## INFORMATION GIVEN:
• • • •

-- ==== Sys2Proof/Machine/ParityFolder.lean ====
section
/-! DEFINITION. The parity_nibble_folder unit: parity(B) and PCLR, PXOR, PFOLD (42_parity_nibble_folder.md R130 to
R134). -/

namespace Sys2Proof.Machine

/-- The XOR of a byte sequence, from 0x00 (42_parity_nibble_folder.md R130). -/
def xorBytes (B : List Byte) : Byte := B.foldl (fun acc b => acc ^^^ b) 0x00#8

/-- The nibble fold `(acc & 0xF) ^ (acc >> 4)`, 4 bits (42_parity_nibble_folder.md R130). -/
def nibbleFold (acc : Byte) : BitVec 4 := ((acc &&& 0x0F#8) ^^^ (acc >>> 4)).setWidth 4

/-- `parity(B)` of a byte sequence of any length (42_parity_nibble_folder.md R130). -/
def parity (B : List Byte) : BitVec 4 := nibbleFold (xorBytes B)

/-- PCLR (42_parity_nibble_folder.md R132). -/
def execPclr (rsvd : BitVec 28) (s : State) : Answer :=
  answer s do
    checkReserved rsvd
    pure (writePacc s 0x00, 0)

/-- PXOR (42_parity_nibble_folder.md R133). RESULT is the new PACC. -/
def execPxor (rsvd : BitVec 20) (b : Byte) (s : State) : Answer :=
  answer s do
    checkReserved rsvd
    pure (writePacc s (s.pacc ^^^ b), zext (s.pacc ^^^ b))

/-- PFOLD; PACC is not changed (42_parity_nibble_folder.md R134). -/
def execPfold (rsvd : BitVec 28) (s : State) : Answer :=
  answer s do
    checkReserved rsvd
    pure (s, zext (nibbleFold s.pacc))

end Sys2Proof.Machine
end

• • • •

Each entry above needs to be output exactly as written.

## OUTPUT FOR THIS EXERCISE:
-- ==== Sys2Proof/Machine/ParityFolder.lean ====
section
/-! DEFINITION. The parity_nibble_folder unit: parity(B) and PCLR, PXOR, PFOLD (42_parity_nibble_folder.md R130 to
R134). -/

namespace Sys2Proof.Machine

/-- The XOR of a byte sequence, from 0x00 (42_parity_nibble_folder.md R130). -/
def xorBytes (B : List Byte) : Byte := B.foldl (fun acc b => acc ^^^ b) 0x00#8

/-- The nibble fold `(acc & 0xF) ^ (acc >> 4)`, 4 bits (42_parity_nibble_folder.md R130). -/
def nibbleFold (acc : Byte) : BitVec 4 := ((acc &&& 0x0F#8) ^^^ (acc >>> 4)).setWidth 4

/-- `parity(B)` of a byte sequence of any length (42_parity_nibble_folder.md R130). -/
def parity (B : List Byte) : BitVec 4 := nibbleFold (xorBytes B)

/-- PCLR (42_parity_nibble_folder.md R132). -/
def execPclr (rsvd : BitVec 28) (s : State) : Answer :=
  answer s do
    checkReserved rsvd
    pure (writePacc s 0x00, 0)

/-- PXOR (42_parity_nibble_folder.md R133). RESULT is the new PACC. -/
def execPxor (rsvd : BitVec 20) (b : Byte) (s : State) : Answer :=
  answer s do
    checkReserved rsvd
    pure (writePacc s (s.pacc ^^^ b), zext (s.pacc ^^^ b))

/-- PFOLD; PACC is not changed (42_parity_nibble_folder.md R134). -/
def execPfold (rsvd : BitVec 28) (s : State) : Answer :=
  answer s do
    checkReserved rsvd
    pure (s, zext (nibbleFold s.pacc))

end Sys2Proof.Machine
end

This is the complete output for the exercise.